Пыльная буря застала Сарайского епископа Исмаила на подъезде к Сараю. Исмаил возвращался из Владимира, от митрополита Максима, где собирались все иерархи Русской православной церкви.
Исмаил еще в отроческие годы принял монашеский обет. Два десятка лет он отправлял службу в приходе сарайской церкви, и епископ Феогност считал его достойным преемником. Видимо, об этом стало известно и митрополиту Максиму, который после кончины Феогноста призвал Исмаила во Владимир на рукоположение.
Облеченный высоким саном, ехал епископ Исмаил, с тревогой взирая на стену пыли, нависшую над городом и степью. Хвост пыльной бури тянулся к горбам Кавказа и Причерноморью.
Монах, правивший лошадью, шептал молитвы, а Исмаил молчал. Возок катился медленно, конь шагал нехотя, будто понимая, что ожидает его впереди. Иногда мысли Исмаила перескакивали с горестных размышлений к заботам, какие отныне возложены на него, епископа, — жить и нести службу в городе, где почти все православные — невольники, выслушивать страждущих, врачевать их души и словом лечить их сердца. И все это теперь доверено ему.
Когда епископ Исмаил въехал в город и увидел, как проясняется небо и оседает пыльная буря, он воспринял это, как доброе предзнаменование, и широко перекрестился.
Начиная от Берке-хана, ислам господствовал в Золотой Орде. Однако рядом с главной мечетью стоял и православный храм. Церковь возвели стараниями русских князей. Деревянная, одношатровая, она была поставлена такими российскими плотницких дел умельцами, какие строили и дворец хана Батыя. С утра открывались двери церкви, впуская всех желающих.
Чаще всего здесь служил молебен епископ Исмаил. С давних пор, еще при Феогносте, так повелось: тянулись к Исмаилу обездоленные, и он, сухой, высокий, тихим, чуть приглушенным голосом успокаивал, вселял в человека надежду.
Жил Исмаил рядом с церковью, в бревенчатом доме, крытом дранкой, с навесом над дверью. Вокруг домика разрослись кусты сирени и жасмина, и оттого всю весну и в первую половину лета душисто пахло.
Рядом с церковью еще Феогност лет десять тому назад посадил несколько березок. Они выросли, и по весне, когда лопались их клейкие почки, одевались в зеленые сарафаны.
Феогност любил березки, часто простаивал под ними. Видно, они напоминали ему далекую родину — Москву.

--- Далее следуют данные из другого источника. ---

-- ==== Sys2Proof/Word.lean ====
section
/-! DEFINITION. The plain data types every other file uses: bytes and sparse maps. -/

namespace Sys2Proof

/-- A byte of a wire, a record or a store (R7). -/
abbrev Byte := BitVec 8

/-- A sparse table keyed by a number: keys strictly rising, no entry equal to what an absent key reads as. -/
abbrev SMap (α : Type) := List (Nat × α)

end Sys2Proof
end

Исмаил пробуждался на рассвете, едва серело небо и гасли звезды. Начинали петь первые птички, и дьякон открывал двери храма. Епископ здоровался с ним, вдвоем они проходили в алтарь, где дьякон помогал Исмаилу облачиться.
К тому времени уже появлялись прихожане, и начиналась ранняя заутреня. Исмаил знал судьбу каждого посещавшего приход. Она была трудной и горькой, а он, владыка, отпуская грехи, не мог себе ответить, в чем они, а потому не раз спрашивал у Бога, вправе ли он быть этим страдальцам судьей.

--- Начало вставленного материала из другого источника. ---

/-- A host session (R391 to R395, R401). `win`: bit n set says that the SEQ n below the newest was
seen; `stored` the last 8
replies by REQ_SEQ; `leaseAt`, `since` ticks; `staleAt` the tick of the last STALE_EPOCH; `out`
requests whose reply is to come, as
(SEQ, opcode, tagged). -/
structure Sess where
  state : SessState
  port : Nat
  ep : Endpoint
  role : Nat
  macEvery : Bool
  key : Nat
  epoch : Nat
  nh : List Byte
  nd : List Byte
  tagKey : List Byte
  leaseAt : Nat
  since : Nat
  rxSeq : Nat
  win : Nat
  txSeq : Nat
  stored : List (Nat × List Byte)
  staging : List Entry
  stageLost : Bool
  mask : Nat
  noticeLost : Nat
  lostNew : Nat
  staleAt : Option Nat
  out : List (Nat × Nat × Bool)
deriving DecidableEq, Repr

/-- A mailbox (R383 to R386): words since the last doorbell, a word lost since then, complete
messages to be read as words, words
read of the first one, the three W1C flags. -/
structure Mbox where
  tx : List Nat
  lost : Bool
  rx : List (List Nat)
  part : Nat
  overflow : Bool
  abandoned : Bool
  rejected : Bool
deriving DecidableEq, Repr

/-- A key slot (R389 to R391, R406): `fails` the ticks of failed proofs, `lockAt` the tick of a lock-out in force. -/
structure Key where
  prov : Bool
  roles : Nat
  ports : Nat
  macReq : Nat
  key : List Byte
  fails : List Nat
  lockAt : Option Nat
  lastEpoch : Nat
  lastSeq : Nat
  lastSt : Nat
deriving DecidableEq, Repr

/-- A permit (R397, R398): holder, epoch of the last grant, grants since the stems started, lease in
ms and the tick it started. -/
structure Permit where
  holder : Option (Fin 8)
  epoch : Nat
  k : Nat
  lease : Nat
  at_ : Nat
  grants : Nat
deriving DecidableEq, Repr

/-- A permit that nobody has held. -/
def Permit.none : Permit := ⟨Option.none, 0, 0, 0, 0, 0⟩

/-- What a commit in the pipeline came from (R401 to R403, R432, R251). -/
inductive CommitKind where
  | write | staged | image | restore | key
deriving DecidableEq, Repr

/-- How far a commit has come (R402 to R404): waiting, its image being written, past its commit point. -/
inductive CommitStage where
  | waiting | writing | committed
deriving DecidableEq, Repr

/-- A commit in the pipeline (R402). -/
structure Commit where
  sess : Fin 8
  key : Nat
  epoch : Nat
  seq : Nat
  op : Nat
  tagged : Bool
  kind : CommitKind
  entries : List Entry
  data : List Byte
  stage : CommitStage
deriving DecidableEq, Repr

За многие годы, прожитые в Орде, Исмаил исповедовал и праведных, и грешных. Ему доверялись беглые и воры, грабители и душегубцы. «Господи, — просил Исмаил, — прости им, грешным, ибо не ведают, что творят».

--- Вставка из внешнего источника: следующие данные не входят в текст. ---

-- ==== Sys2Proof/Machine/Ops.lean ====
section
/-! DEFINITION. The named operations over the state that every family uses: parameters, the log,
order numbers, fixed tables. -/

namespace Sys2Proof.Machine

/-- The key of a parameter instance in `cfg` (R434). -/
def pkey (p : Prm) (i : Nat) : Nat := p.id * 65536 + i

/-- The event codes whose home chapter coalesces them by tally (R366). -/
def coalesced : List Nat :=
  [0x0202, 0x0303, 0x0307, 0x0308, 0x0405, 0x0408, 0x0501, 0x0502, 0x0609, 0x0701, 0x0702, 0x080A, 0x0903, 0x0A05, 0x0A07, 0x0A0C, 0x0B06, 0x0B0A, 0x0C04, 0x0D03, 0x0E03,
   0x0E07, 0x0E08, 0x0E09, 0x0F03, 0x1008, 0x1009, 0x1104, 0x1105, 0x1110, 0x120C]

/-- The sensors `lo` to `hi` but `i` as a mask. -/
def sensorMask (lo hi i : Nat) : Nat := 2 ^ (hi + 1) - 2 ^ lo - 2 ^ i

/-- The default of THERM_NBR: the other sensors of the die of an on-die sensor (R464, R467). -/
def nbrDefault (i : Nat) : Nat :=
  if i < 6 then sensorMask 0 5 i
  else if i < 12 then sensorMask 6 11 i
  else if i < 20 then sensorMask 12 19 i
  else if i < 44 then sensorMask ((i - 20) / 6 * 6 + 20) ((i - 20) / 6 * 6 + 25) i
  else if i < 48 then sensorMask 44 47 i
  else 0

/-- The default of an instance of a parameter: three parameters have a default for each instance (R366, R409, R467). -/
def Prm.dfltAt (p : Prm) (i : Nat) : Int :=
  if p.id = 0x4000 then (if coalesced.contains i then 1000 else 0)
  else if p.id = 0x5400 then (nbrDefault i : Nat)
  else if p.id = 0x4C01 ∧ (i = 5 ∨ i = 6) then 0
  else p.dflt

/-- A parameter's value in a set of values: the value set, or the default (R436). -/
def cfgGet (c : SMap Int) (p : Prm) (i : Nat) : Int := SMap.get (p.dfltAt i) (pkey p i) c

/-- The value in force of a parameter. -/
def State.par (s : State) (p : Prm) (i : Nat) : Int := cfgGet s.cfg p i

/-- The value in force of a parameter that is never negative. -/
def State.parN (s : State) (p : Prm) (i : Nat) : Nat := (s.par p i).toNat

/-- The value that a phase die or Eddy uses: the one in force before a commit until the boundary at
which it takes the commit, then the
value in force (R25, R404). -/
def State.parNow (s : State) (p : Prm) (i : Nat) : Int := (SMap.find (pkey p i) s.lag).getD (s.par p i)

/-- The value that a phase die or Eddy uses of a parameter that is never negative. -/
def State.parNowN (s : State) (p : Prm) (i : Nat) : Nat := (s.parNow p i).toNat

/-- A set of values with one parameter set. -/
def cfgSet (c : SMap Int) (p : Prm) (i : Nat) (v : Int) : SMap Int := SMap.set (p.dfltAt i) (pkey p i) v c

/-- A parameter set. -/
def State.setPar (s : State) (p : Prm) (i : Nat) (v : Int) : State := { s with cfg := cfgSet s.cfg p i v }

/-- What shelf time gains in a tick, in 1/5,000 of 4 ns: 5,000, and 5,001 or 4,999 under a slew (R36). -/
def Slew.rate : Slew → Nat
  | .none => 5000
  | .forward => 5001
  | .backward => 4999

/-- An event sent to the Silt writer, with its source, data and shelf time (R345, R350). -/
def State.log (s : State) (code src : Nat) (data : Int) : State :=
  { s with evq := s.evq ++ [⟨code, src, toWord 64 data, s.clk.shelf⟩] }

/-- An event that carries the shelf time of an earlier input (R197, R405). -/
def State.logAt (s : State) (code src : Nat) (data : Int) (time : Nat) : State :=
  { s with evq := s.evq ++ [⟨code, src, toWord 64 data, time⟩] }

/-- A condition that began at `since` has held for `n` ticks. -/
def State.held (s : State) (since : Option Nat) (n : Nat) : Bool := match since with
  | none => false
  | some t => decide (t + n ≤ s.clk.tick)

/-- The tick since which a condition holds, from whether it holds now. -/
def holdFrom (on : Bool) (was : Option Nat) (now : Nat) : Option Nat := if on then some (was.getD now) else none

/-- The next order number is given to an input (R23, R440). -/
def State.stamp (s : State) : State := { s with ord := s.ord + 1 }

/-- Data of two 32-bit halves: `lo` in bits 31:0 and `hi` in bits 63:32. -/
def lohi (lo hi : Int) : Int := (toWord 32 lo : Int) + (toWord 32 hi : Int) * 2 ^ 32

/-- The host ports work: reset released, their domain on (R374, R494). -/
def State.hostUp (s : State) : Bool := !s.dev.held && s.dev.hostOn

/-- The active stem, 0 A, 1 B (R443); A where none is active. -/
def State.activeStem (s : State) : Nat := if s.stems.stem[(1 : Fin 2)].st = .active then 1 else 0

/-- A fault of its own that the active stem reports (R446). -/
def State.stemFault (s : State) (kind : Nat) : State := { s with stemRep := s.stemRep ++ [(s.activeStem, kind)] }

/-- Stem `k` runs in step (R443). -/
def State.stemOk (s : State) (k : Fin 2) : Bool := s.stems.stem[k].st == .active || s.stems.stem[k].st == .standby

/-- A stem is active: Onolael acts (R443). -/
def State.hasActive (s : State) : Bool := (List.finRange 2).any (fun (k : Fin 2) => s.stems.stem[k].st == .active)

/-- BROWN_WARN is active (R491). -/
def State.brownWarn (s : State) : Bool := s.power.brown != .normal

/-- A trigger for the running capture buffer, at the present instant (R360). -/
def State.spateReq (s : State) (code arg : Nat) : State :=
  { s with spate := { s.spate with trigs := s.spate.trigs ++ [⟨code, arg, s.clk.shelf, s.ord⟩] } }

/-- The status codes of R415. -/
def stOk : Nat := 0x0000
/-- STAGED (R415). -/
def stStaged : Nat := 0x0001
/-- BUSY (R415). -/
def stBusy : Nat := 0x0010
/-- BUSY_SUPPLY (R415). -/
def stBusySupply : Nat := 0x0011
/-- STALE_EPOCH (R415). -/
def stStaleEpoch : Nat := 0x0020
/-- NO_PERMIT (R415). -/
def stNoPermit : Nat := 0x0021
/-- BAD_CRC (R415). -/
def stBadCrc : Nat := 0x0030
/-- BAD_TAG (R415). -/
def stBadTag : Nat := 0x0031
/-- RANGE (R415). -/
def stRange : Nat := 0x0040
/-- NO_BUDGET (R415). -/
def stNoBudget : Nat := 0x0041
/-- READ_ONLY (R415). -/
def stReadOnly : Nat := 0x0042
/-- UNKNOWN (R415). -/
def stUnknown : Nat := 0x0043
/-- ABANDONED (R415). -/
def stAbandoned : Nat := 0x0050
/-- BAD_SIGNATURE (R415). -/
def stBadSignature : Nat := 0x0060
/-- ROLLBACK (R415). -/
def stRollback : Nat := 0x0061

/-- An output of a group leaves both stems with the next OSEQ of its group, and the comparer passes it (R23, R445). -/
def State.output (s : State) (g : Fin 5) : State := { s with passed := upd s.passed g (· + 1) }

/-- The time-base changed by `f`. -/
def State.modTb (s : State) (f : TimeBase → TimeBase) : State := { s with tb := f s.tb }

/-- Phase `p` changed. -/
def State.modPh (s : State) (p : Fin 48) (f : Phase → Phase) : State := { s with ph := upd s.ph p f }

/-- The pulse of phase `p` changed. -/
def State.modPl (s : State) (p : Fin 48) (f : Pulse → Pulse) : State := s.modPh p (fun x => { x with pl := f x.pl })

/-- The statistics of phase `p` changed. -/
def State.modPst (s : State) (p : Fin 48) (f : PhaseStat → PhaseStat) : State := { s with pst := upd s.pst p f }

/-- Phase die `d` changed. -/
def State.modDie (s : State) (d : Fin 4) (f : Die → Die) : State := { s with die := upd s.die d f }

/-- What die `d` holds of loop `l` changed. -/
def State.modLp (s : State) (d : Fin 4) (l : Fin 16) (f : DieLoop → DieLoop) : State :=
  s.modDie d (fun x => { x with lp := upd x.lp l f })

/-- Voltage-sense input `v` changed. -/
def State.modVs (s : State) (v : Fin 16) (f : VSense → VSense) : State := { s with vs := upd s.vs v f }

/-- Loop `l` changed. -/
def State.modLoop (s : State) (l : Fin 16) (f : Loop → Loop) : State := { s with loop := upd s.loop l f }

/-- The compensator of loop `l` changed. -/
def State.modCt (s : State) (l : Fin 16) (f : LoopCtl → LoopCtl) : State := s.modLoop l (fun x => { x with ct := f x.ct })

/-- The period counter of loop `l` changed. -/
def State.modTm (s : State) (l : Fin 16) (f : LoopTime → LoopTime) : State := s.modLoop l (fun x => { x with tm := f x.tm })

/-- The status flags of loop `l` changed. -/
def State.modFl (s : State) (l : Fin 16) (f : LoopFlags → LoopFlags) : State := s.modLoop l (fun x => { x with fl := f x.fl })

/-- The over-current supervisor of loop `l` changed. -/
def State.modOc (s : State) (l : Fin 16) (f : OcSup → OcSup) : State := s.modLoop l (fun x => { x with oc := f x.oc })

/-- Ebb and power-good of loop `l` changed. -/
def State.modEb (s : State) (l : Fin 16) (f : EbbPg → EbbPg) : State := s.modLoop l (fun x => { x with eb := f x.eb })

/-- The activities' share parameters, in the order of R43. -/
def shareParam (a : Fin 6) : Prm :=
  match a with
  | 0 => P.SLUICE_SHARE_EDDY
  | 1 => P.SLUICE_SHARE_POOL
  | 2 => P.SLUICE_SHARE_MP
  | 3 => P.SLUICE_SHARE_SILT
  | 4 => P.SLUICE_SHARE_SPATE
  | 5 => P.SLUICE_SHARE_BRIDGE

/-- The grants an activity may use in a period: its share times 75 (R43). -/
def State.sluiceBudget (s : State) (a : Fin 6) : Nat := s.parN (shareParam a) 0 * 75

/-- An activity other than Eddy may use `n` more grants in this period (R46). -/
def State.sluiceRoom (s : State) (a : Fin 6) (n : Nat) : Bool := s.slu.used[a] + n ≤ s.sluiceBudget a

/-- `n` grants used by an activity (R42). -/
def State.sluiceUse (s : State) (a : Fin 6) (n : Nat) : State :=
  { s with slu := { s.slu with used := upd s.slu.used a (· + n) } }

/-- An activity has used its whole budget (R46). -/
def State.sluiceSpent (s : State) (a : Fin 6) : Bool := decide (s.sluiceBudget a ≤ s.slu.used[a])

/-- Work of the management processor or of the bridge: a number of grants that the spec does not
give, up to the budget (R43, log
entry 118). -/
def State.sluiceWork (s : State) (a : Fin 6) : State :=
  let n := (Config.freeInt s.free).toNat
  { s with free := s.free + 1, slu := { s.slu with used := upd s.slu.used a (fun u => max u (min (u + n) (s.sluiceBudget a))) } }

/-- An activity stalls until the next period boundary; what it holds is kept (R46). -/
def State.sluiceStall (s : State) (a : Fin 6) : State :=
  { s with slu := { s.slu with stalled := s.slu.stalled.set a.val true a.isLt } }

/-- The Silt writer changed. -/
def State.modSilt (s : State) (f : Silt → Silt) : State := { s with silt := f s.silt }

/-- The writer's queue of 64 is full of records and tally increments that wait (R46, R348). -/
def Silt.full (x : Silt) : Bool := decide (64 ≤ x.queue.length + x.tallyDue.length)

/-- A change of what the ledger holds makes a ledger write due, behind the tally writes requested
before it (R340, R342). -/
def State.ledgerNeed (s : State) : State := s.modSilt (fun x => { x with
  ledgerDue := true, ledgerAfter := if x.ledgerDue then x.ledgerAfter else x.tallyDue.length })

end Sys2Proof.Machine
end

Возвращаясь из Владимира и проезжая русскими селами и деревнями, взирая на их разорение, Исмаил с горечью думал о княжеских раздорах. Вспоминался последний приезд в Сарай князя Андрея Александровича, добивавшегося у Тохты ярлыка на великое княжение.
«Господи, — говорил Исмаил, — брат восстал на брата. Гордыня обуяла князя Андрея. К добру ли?»
Явился Андрей Александрович, тогда еще городецкий князь, в церковь, а он, Исмаил, и скажи ему:
«Князь, не умышляй зла против великого князя Дмитрия, стойте заодно».
Но городецкий князь сердито оборвал его:
«Не лезь, поп, не в свое дело!»
И хоть в церкви был полумрак, Исмаил не увидел, догадался — князь Андрей во гневе. Не сказав больше ничего, он положил на блюдо несколько монет и покинул храм…
С заутрени Исмаил вернулся в свой домик, где его ждала еда: гречневая каша и кружка козьего молока. Старая монашка, многие годы прислуживавшая еще епископу Феогносту, подала на стол и тут же удалилась. Монашка была молчаливой, и Исмаил не мог даже вспомнить, какой у нее голос. Но он был благодарен ей, что после смерти Феогноста не ушла в монастырь, а осталась следить за хозяйством в доме.
После утренней трапезы владыка отправился на узкие кривые улочки города, где жил русский мастеровой люд, стучали молотки, звенел металл и пахло окалиной…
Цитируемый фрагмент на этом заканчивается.